Researchers at the Mayo Clinic have developed milk-derived nanoparticles capable of delivering gene-therapy payloads directly to cholangiocarcinoma tumors [1].
This development targets a rare and aggressive form of bile duct cancer that currently has limited treatment options. By improving the precision of therapy delivery, the platform aims to increase the effectiveness of aggressive treatments for patients with this disease [2].
The research, based in Rochester, Minnesota, utilizes a nanoparticle platform to navigate the body and deposit therapeutic agents into the malignant cells [1]. Cholangiocarcinoma is known for its resilience against standard therapies, making targeted delivery a critical hurdle for oncologists [2].
Dr. Rory Smoot, a surgical oncologist at the Mayo Clinic, is among the researchers working on the project [1]. The effort involves collaboration with patient advocates, including Melinda Bachini, the chief patient officer of the Cholangiocarcinoma Foundation and a 16-year survivor of the disease [1].

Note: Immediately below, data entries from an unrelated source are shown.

-- ==== Sys2Proof/Machine/Step.lean ====
section
/-! DEFINITION. One step of the machine: the port takes the first entry offered to it and performs it whole (R11, R59,
R63). The block has no program counter and fetches nothing (R21); its program is what the host offers. -/

namespace Sys2Proof.Machine

/-- One step. With nothing offered the block is idle and keeps its state (R233, R263). -/
def step (s : State) : Host.Outcome State Fault Refusal :=
  match s.inputs with
  | [] => .next s
  | .hardwareReset _ :: rest => .next (s.accept rest).hardwareReset
  | .command c :: rest => perform c (s.accept rest)

/-- s with the command of a table word offered first, ahead of what is offered already (log 12). -/
def State.withFetchWord (s : State) (nbits w : Nat) : State :=
  { s with inputs := .command (tableCommand nbits w) :: s.inputs }

end Sys2Proof.Machine
end

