/-- R222, R223: a transaction answered with an error code changes the error record alone, and its DATA is 0. -/
def Obligations.RejectionChangesTheErrorRecordAlone : Prop :=
  ∀ (s t : State) (c : Command) (rest : List PortInput) (r : Response),
    s.inputs = .command c :: rest → step s = .next t → t.responses = s.responses ++ [r] → r.status ≠ 0#4 →
      t = rejectedWith r.status { s with inputs := rest }

/-- R221, R224: a command is rejected exactly for the causes of the table, with one code: the encoding before the
session phase, and the phase before the operand. With no cause it is performed. -/
def Obligations.RejectionCausesAndPriority : Prop :=
  ∀ (s : State) (c : Command), s.Inv →
    (∀ code : Nibble, code ≠ 0#4 →
      (perform c s = .next (rejectedWith code s) ↔
        ((∃ why, decode c = .error why) ∧ code = 1#4) ∨ ∃ i, decode c = .ok i ∧ ErrorCause s i code)) ∧
    (∀ i : Instr, decode c = .ok i → (∀ code : Nibble, ¬ ErrorCause s i code) →
      ∃ (t : State) (data : Word), perform c s = .next t ∧ t.responses = s.responses ++ [⟨0#4, data⟩])

/-- R35: the history of the error record, step by step: the first code since the record was last cleared is kept. -/
def Obligations.ErrorRecordKeepsTheFirstCode : Prop :=
  (∀ (s t : State) (c : Command) (rest : List PortInput) (r : Response),
    s.Inv → s.inputs = .command c :: rest → step s = .next t → t.responses = s.responses ++ [r] →
      (r.status ≠ 0#4 → t.err = true ∧ t.errCode = if s.err = false then r.status else s.errCode) ∧
      (r.status = 0#4 → decode c = .ok .clearErr → t.err = false ∧ t.errCode = 0#4) ∧
      (r.status = 0#4 → decode c ≠ .ok .clearErr → t.err = s.err ∧ t.errCode = s.errCode) ∧
      (t.err = false ↔ t.errCode = 0#4)) ∧
  (∀ (s t : State) (f : Option Command) (rest : List PortInput),
    s.inputs = .hardwareReset f :: rest → step s = .next t → t.err = false ∧ t.errCode = 0#4)

/-- R60: reads change no state, or the error record alone where they are rejected, and answer the same twice; the
listed writing commands leave the same state when issued twice; and an update folds its bytes again. The responses
apart: each command gets its own. -/
def Obligations.ReadsAndRepeatedWrites : Prop :=
  (∀ (s t : State) (i : Instr) (a : Half), i = .readReg a ∨ i = .readBuf a → exec i s = .next t →
    ∃ r : Response, t.responses = s.responses ++ [r] ∧
      (r.status = 0#4 → t = { s with responses := t.responses }) ∧
      (r.status ≠ 0#4 → t = { s with err := t.err, errCode := t.errCode, responses := t.responses }) ∧
      ∃ u : State, exec i t = .next u ∧ u.responses = t.responses ++ [r]) ∧
  (∀ (s t : State) (i : Instr), s.Inv → i.isUpdate = false → exec i s = .next t →
    ∃ u : State, exec i t = .next u ∧ u = { t with responses := u.responses }) ∧
  (∀ (s t : State) (i : Instr), s.Inv → i.isUpdate = true → exec i s = .next t →
    t.responses = s.responses ++ [okResponse] →
      ∃ u : State, exec i t = .next u ∧ u.responses = t.responses ++ [okResponse] ∧
        u.crc = foldAll s.table t.crc (i.updateData s.buf)) ∧
  (∃ (s t u : State) (nm1 : BitVec 2) (v : Word),
    exec (.updateImm nm1 v) s = .next t ∧ exec (.updateImm nm1 v) t = .next u ∧ u.crc ≠ t.crc)
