-- ==== Sys2Proof/Laws/Exec.lean ====
section
/-! SUPPORT. Every command's meaning in one form: the error it is rejected with, if any, else its effect on the state
and its DATA. Later proofs cite `exec_eq` and the small lemmas here, and unfold no meaning. -/

namespace Sys2Proof.Machine

/-- The error a command is rejected with in a state, if any (R221, R224). -/
def rejection (s : State) : Instr → Option ErrorKind
  | .buildTable => if s.phase = .active ∧ s.poly ≠ s.tblPoly then some .tableInUse else none
  | .updateImm _ _ => if s.phase = .final then some .closed else none
  | .updateBuf off len =>
    if s.phase = .final then some .closed
    else if off.toNat + len.toNat > s.bufLen.toNat then some .range else none
  | .writeBuf a _ => if a.toNat ≥ s.bufSize then some .range else none
  | .writeBuf4 a _ => if a.toNat + 4 > s.bufSize then some .range else none
  | .setBufLen l => if l.toNat > s.bufSize then some .range else none
  | .readBuf a => if a.toNat ≥ s.bufSize then some .range else none
  | .readReg idx => if s.readIndex idx = none then some .badReg else none
  | .nop | .setPoly _ | .setSeed _ | .reset | .finalize | .clearErr => none

/-- The read of a byte at or above BUF_SIZE, in a state with BUF_LEN > BUF_SIZE. -/
def reachesHole (s : State) : Instr → Bool
  | .updateBuf off len => decide (s.bufSize < off.toNat + len.toNat)
  | .nop | .setPoly _ | .buildTable | .setSeed _ | .reset | .updateImm _ _ | .finalize | .writeBuf _ _
  | .writeBuf4 _ _ | .setBufLen _ | .readReg _ | .readBuf _ | .clearErr => false

/-- The effect of a command that is not rejected, the response apart. -/
def effect (s : State) : Instr → State
  | .nop | .readReg _ | .readBuf _ => s
  | .setPoly p => { s with poly := p }
  | .buildTable => { s with table := tableOf s.poly, tblPoly := s.poly }
  | .setSeed v => { s with seed := v }
  | .reset => { s with crc := s.seed, phase := .opened }
  | .updateImm nm1 v => { s with crc := foldAll s.table s.crc (bytesOf (byteCount nm1) v), phase := .active }
  | .updateBuf off len =>
    { s with
      crc := foldAll s.table s.crc (s.buf.readBytes off.toNat len.toNat)
      phase := if len.toNat > 0 then .active else s.phase }
  | .finalize => { s with result := ~~~s.crc, phase := .final }
  | .writeBuf a b => { s with buf := s.buf.writeBytes a.toNat (bytesOf 1 (b.setWidth 32)) }
  | .writeBuf4 a w => { s with buf := s.buf.writeBytes a.toNat (bytesOf 4 w) }
  | .setBufLen l => { s with bufLen := l.setWidth 16 }
  | .clearErr => { s with err := false, errCode := 0#4 }

/-- The DATA of a command that is not rejected (R92). -/
def answer (s : State) : Instr → Word
  | .readReg idx => (s.readIndex idx).getD 0#32
  | .readBuf a => (s.buf.readByte a.toNat).setWidth 32
  | .nop | .setPoly _ | .buildTable | .setSeed _ | .reset | .updateImm _ _ | .updateBuf _ _ | .finalize
  | .writeBuf _ _ | .writeBuf4 _ _ | .setBufLen _ | .clearErr => 0#32

/-- A meaning is its rejection, or its effect and its answer. -/
theorem exec_eq (i : Instr) (s : State) :
    exec i s =
      match rejection s i with
      | some e => reject e s
      | none => if reachesHole s i then .fault .bufferHole else complete (answer s i) (effect s i) := by
  cases i with
  | buildTable => simp only [exec, execBuildTable, rejection]; split <;> rfl
  | updateImm nm1 v => simp only [exec, execUpdateImm, rejection]; split <;> rfl
  | updateBuf off len =>
    simp only [exec, execUpdateBuf, rejection]
    split
    · rfl
    · split
      · rfl
      · by_cases h : off.toNat + len.toNat ≤ s.bufSize
        · have : ¬ s.bufSize < off.toNat + len.toNat := by omega
          simp only [memRead_of_le h, reachesHole, this, decide_false]
          rfl
        · have : s.bufSize < off.toNat + len.toNat := by omega
          simp only [memRead_of_gt this, reachesHole, this, decide_true, if_true]
  | writeBuf a b => simp only [exec, execWriteBuf, rejection]; split <;> rfl
  | writeBuf4 a w => simp only [exec, execWriteBuf4, rejection]; split <;> rfl
  | setBufLen l => simp only [exec, execSetBufLen, rejection]; split <;> rfl
  | readBuf a => simp only [exec, execReadBuf, rejection]; split <;> rfl
  | readReg idx =>
    simp only [exec, execReadReg, rejection]
    cases h : s.readIndex idx with
    | none => rfl
    | some v => simp [reachesHole, answer, effect, h]
  | nop => rfl
  | setPoly p => rfl
  | setSeed v => rfl
  | reset => rfl
  | finalize => rfl
  | clearErr => rfl

/-- A rejected command, in the words of the statements (R222, R223). -/
theorem reject_eq_rejectedWith (e : ErrorKind) (s : State) : reject e s = .next (rejectedWith (errorCode e) s) := by
  simp only [reject_eq, rejectedWith, State.recordError, State.respond]
  cases s.err <;> rfl

/-- A completed command, in the words of the statements (R10). -/
theorem complete_eq_answeredOk (d : Word) (s : State) : complete d s = .next (answeredOk d s) := rfl

theorem errorCode_ne_zero (e : ErrorKind) : errorCode e ≠ 0#4 := by cases e <;> decide

theorem errorCode_le (e : ErrorKind) : (errorCode e).toNat ≤ 5 := by cases e <;> decide

/-- With BUF_LEN <= BUF_SIZE, a command that is not rejected reaches no hole (R33). -/
theorem reachesHole_of_bufLen {s : State} {i : Instr} (hb : s.bufLen.toNat ≤ s.bufSize) (hr : rejection s i = none) :
    reachesHole s i = false := by
  cases i with
  | updateBuf off len =>
    simp only [rejection] at hr
    split at hr
    · cases hr
    · split at hr
      · cases hr
      · simp only [reachesHole, decide_eq_false_iff_not]
        omega
  | _ => rfl

/-- What a command's meaning answers, in a state with BUF_LEN <= BUF_SIZE. -/
theorem exec_next_cases (i : Instr) {s : State} (hb : s.bufLen.toNat ≤ s.bufSize) :
    (∃ e, rejection s i = some e ∧ exec i s = .next (rejectedWith (errorCode e) s)) ∨
    (rejection s i = none ∧ exec i s = .next (answeredOk (answer s i) (effect s i))) := by
  rw [exec_eq]
  cases h : rejection s i with
  | some e => exact .inl ⟨e, rfl, reject_eq_rejectedWith e s⟩
  | none => exact .inr ⟨rfl, by simp only [reachesHole_of_bufLen hb h]; rfl⟩

/-- What a next state of a command's meaning is, in any state. -/
theorem exec_next {i : Instr} {s t : State} (h : exec i s = .next t) :
    (∃ e, rejection s i = some e ∧ t = rejectedWith (errorCode e) s) ∨
    (rejection s i = none ∧ reachesHole s i = false ∧ t = answeredOk (answer s i) (effect s i)) := by
  rw [exec_eq] at h
  cases hr : rejection s i with
  | some e =>
    rw [hr] at h
    simp only [reject_eq_rejectedWith] at h
    cases h
    exact .inl ⟨e, rfl, rfl⟩
  | none =>
    rw [hr] at h
    simp only at h
    cases hh : reachesHole s i with
    | true => rw [hh] at h; cases h
    | false =>
      rw [hh] at h
      cases h
      exact .inr ⟨rfl, rfl, rfl⟩

/-- What a next state of a transaction is: the rejection of an illegal word, or the decoded command's. -/
theorem perform_next {c : Command} {s t : State} (h : perform c s = .next t) :
    (∃ why, decode c = .error why ∧ t = rejectedWith 1#4 s) ∨ (∃ i, decode c = .ok i ∧ exec i s = .next t) := by
  rcases perform_cases c s with ⟨why, hd, hp⟩ | ⟨i, hd, hp⟩
  · rw [hp, reject_eq_rejectedWith] at h
    cases h
    exact .inl ⟨why, hd, rfl⟩
  · exact .inr ⟨i, hd, hp ▸ h⟩

/-- A transaction whose word does not decode is rejected with ILLEGAL. -/
theorem perform_illegal {c : Command} {why : IllegalWord} (h : decode c = .error why) (s : State) :
    perform c s = .next (rejectedWith 1#4 s) := by
  unfold perform
  rw [h]
  exact reject_eq_rejectedWith .illegal s

/-- An opcode's legal words are those that decode. -/
theorem onlyLegalWords_of {opc : Byte} {legal : Word → Prop}
    (h : ∀ (c : Command) (i : Instr), decode c = .ok i → cmdOpc c.cmd = opc → legal c.cmd) :
    onlyLegalWords opc legal := by
  intro c s hc hn
  cases hd : decode c with
  | error why => exact perform_illegal hd s
  | ok i => exact absurd (h c i hd hc) hn

section Port

variable (s : State) (ins : List PortInput)

/-- Nothing a command does depends on what is offered after it. -/
@[simp] theorem rejection_inputs (i : Instr) : rejection { s with inputs := ins } i = rejection s i := by
  cases i <;> rfl

@[simp] theorem reachesHole_inputs (i : Instr) : reachesHole { s with inputs := ins } i = reachesHole s i := by
  cases i <;> rfl

@[simp] theorem answer_inputs (i : Instr) : answer { s with inputs := ins } i = answer s i := by
  cases i <;> rfl

@[simp] theorem effect_inputs (i : Instr) :
    effect { s with inputs := ins } i = { effect s i with inputs := ins } := by
  cases i <;> rfl

end Port

section Effect

variable (s : State) (i : Instr)

@[simp] theorem effect_keeps_cfg : (effect s i).cfg = s.cfg := by cases i <;> rfl
@[simp] theorem effect_keeps_inputs : (effect s i).inputs = s.inputs := by cases i <;> rfl
@[simp] theorem effect_keeps_responses : (effect s i).responses = s.responses := by cases i <;> rfl

end Effect

section Words

variable (s : State)

@[simp] theorem answeredOk_responses (d : Word) : (answeredOk d s).responses = s.responses ++ [⟨0#4, d⟩] := rfl
@[simp] theorem answeredOk_inputs (d : Word) : (answeredOk d s).inputs = s.inputs := rfl
@[simp] theorem rejectedWith_responses (k : Nibble) :
    (rejectedWith k s).responses = s.responses ++ [⟨k, 0#32⟩] := rfl
@[simp] theorem rejectedWith_inputs (k : Nibble) : (rejectedWith k s).inputs = s.inputs := rfl

end Words

/-- Everything a step that answers a next state can have done: nothing, a hardware reset, or the transaction of the
first command offered, which is a rejection of an illegal word, a rejection of the decoded command, or its effect. -/
theorem step_next {s t : State} (h : step s = .next t) :
    (s.inputs = [] ∧ t = s) ∨
    (∃ f rest, s.inputs = .hardwareReset f :: rest ∧ t = State.resetWith s.cfg rest s.responses) ∨
    (∃ c rest, s.inputs = .command c :: rest ∧
      ((∃ why, decode c = .error why ∧ t = rejectedWith 1#4 { s with inputs := rest }) ∨
       (∃ i e, decode c = .ok i ∧ rejection s i = some e ∧
          t = rejectedWith (errorCode e) { s with inputs := rest }) ∨
       (∃ i, decode c = .ok i ∧ rejection s i = none ∧ reachesHole s i = false ∧
          t = { effect s i with inputs := rest, responses := s.responses ++ [⟨0#4, answer s i⟩] }))) := by
  rcases step_cases s with ⟨h1, h2⟩ | ⟨f, rest, h1, h2⟩ | ⟨c, rest, h1, h2⟩
  · rw [h2] at h
    cases h
    exact .inl ⟨h1, rfl⟩
  · rw [h2] at h
    cases h
    exact .inr (.inl ⟨f, rest, h1, rfl⟩)
  · refine .inr (.inr ⟨c, rest, h1, ?_⟩)
    rw [h2] at h
    rcases perform_next h with ⟨why, hd, ht⟩ | ⟨i, hd, he⟩
    · exact .inl ⟨why, hd, ht⟩
    · rcases exec_next he with ⟨e, hr, ht⟩ | ⟨hr, hh, ht⟩
      · exact .inr (.inl ⟨i, e, hd, by simpa [State.accept] using hr, ht⟩)
      · refine .inr (.inr ⟨i, hd, by simpa [State.accept] using hr, by simpa [State.accept] using hh, ?_⟩)
        rw [ht]
        simp [State.accept, answeredOk]

end Sys2Proof.Machine
end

According to reports released in March 2026, these nanoparticles allow physicians to be more aggressive with gene therapies while minimizing damage to healthy tissue [2, 3]. The system leverages the natural properties of milk-derived components to bypass the body's immune defenses and reach the tumor site [3].
This approach represents a shift toward bio-inspired delivery systems in oncology. By using naturally occurring substances to house synthetic gene therapies, the researchers hope to reduce the toxicity often associated with systemic cancer treatments [2].

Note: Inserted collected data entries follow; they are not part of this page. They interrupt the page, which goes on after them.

/-! ## Streaming engine -/

/-- V2.2.1, the register after each byte. -/
theorem test_fold_trace :
    (List.range 10).map (fun k => foldAll (tableOf defaultPoly) defaultSeed (checkBytes.take k)) =
      [0xFFFFFFFF#32, 0x7C231048#32, 0xB0ACBB32#32, 0x77B79C2D#32, 0x641C1F5C#32, 0x340AC5E3#32, 0xF68D2C9E#32,
       0xAFFC9660#32, 0x651F2550#32, 0x340BC6D9#32] := by decide +kernel

/-- V2.2.3, V2.2.5. -/
theorem test_fold_values :
    fold (tableOf defaultPoly) 0x12345678#32 0x78#8 = 0x00123456#32 ∧
    fold (tableOf defaultPoly) 0#32 0x80#8 = 0xEDB88320#32 ∧
    foldAll (tableOf 0x82F63B78#32) defaultSeed checkBytes = 0x1CF96D7C#32 ∧
    foldAll (tableOf 0x04C11DB7#32) defaultSeed checkBytes = 0x03B0D416#32 ∧
    foldAll (tableOf defaultPoly) 0#32 checkBytes = 0x2DFD2D88#32 := by decide +kernel

/-- V2.2.7: `set_seed` leaves the register. -/
theorem test_set_seed_leaves_the_register :
    (send 0x03000000#32 0#32 State.reset).seed = 0#32 ∧ (send 0x03000000#32 0#32 State.reset).crc = 0xFFFFFFFF#32 := by
  decide +kernel

/-- V2.2.7: `reset` loads it. -/
theorem test_reset_loads_the_seed :
    (send 0x04000000#32 0#32 { inPhase .final with seed := 0#32 }).crc = 0#32 ∧
    (send 0x04000000#32 0#32 { inPhase .final with seed := 0#32 }).phase = .opened := by decide +kernel

/-- V4.1, V4.4: the first byte is the least significant. -/
theorem test_update_imm_byte_order :
    (send 0x05000003#32 0x34333231#32 State.reset).crc = 0x641C1F5C#32 ∧
    (send 0x05000001#32 0x00006261#32 State.reset).crc = 0x617CB792#32 ∧
    (send 0x05000001#32 0x00006261#32 State.reset).phase = .active := by decide +kernel

/-- V2.5.6 and P3 line 7: CLOSED. -/
theorem test_update_imm_closed :
    respOf 0x05000000#32 0x63#32 (inPhase .final) = some (3, 0) ∧
    (send 0x05000000#32 0x63#32 (inPhase .final)).crc = 0xFFFFFFFF#32 := by decide +kernel

/-- P1 line 6; V2.2.8. -/
theorem test_update_buf_folds :
    (send 0x06000000#32 9#32 (loaded .opened)).crc = 0x340BC6D9#32 ∧
    (send 0x06000000#32 9#32 (loaded .opened)).phase = .active ∧
    (send 0x06000009#32 0#32 (loaded .opened)).phase = .opened := by decide +kernel

/-- V2.2.8, V2.5.6. -/
theorem test_update_buf_bounds :
    respOf 0x0600000A#32 0#32 (loaded .opened) = some (2, 0) ∧
    respOf 0x06000005#32 5#32 (loaded .opened) = some (2, 0) ∧
    respOf 0x06000000#32 0xFFFFFFFF#32 (loaded .opened) = some (2, 0) ∧
    respOf 0x0600FFFF#32 1#32 (loaded .opened) = some (2, 0) ∧
    respOf 0x06000101#32 0#32 (loaded .final) = some (3, 0) := by decide +kernel

/-! ## Finalizer -/

/-- V2.3.1. -/
theorem test_finalize_latches :
    (send 0x07000000#32 0#32 { inPhase .active with crc := 0x340BC6D9#32 }).result = 0xCBF43926#32 ∧
    (send 0x07000000#32 0#32 { inPhase .active with crc := 0x340BC6D9#32 }).crc = 0x340BC6D9#32 ∧
    (send 0x07000000#32 0#32 { inPhase .active with crc := 0x340BC6D9#32 }).phase = .final := by decide +kernel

“Researchers have developed milk-derived nanoparticles that can deliver gene-therapy payloads directly to cholangiocarcinoma tumors.”
The use of milk-derived nanoparticles suggests a move toward 'biomimetic' drug delivery, where natural substances are used to trick the immune system into accepting foreign therapeutic payloads. If successful, this could provide a blueprint for treating other rare, hard-to-reach cancers that are currently resistant to traditional chemotherapy or systemic gene therapy.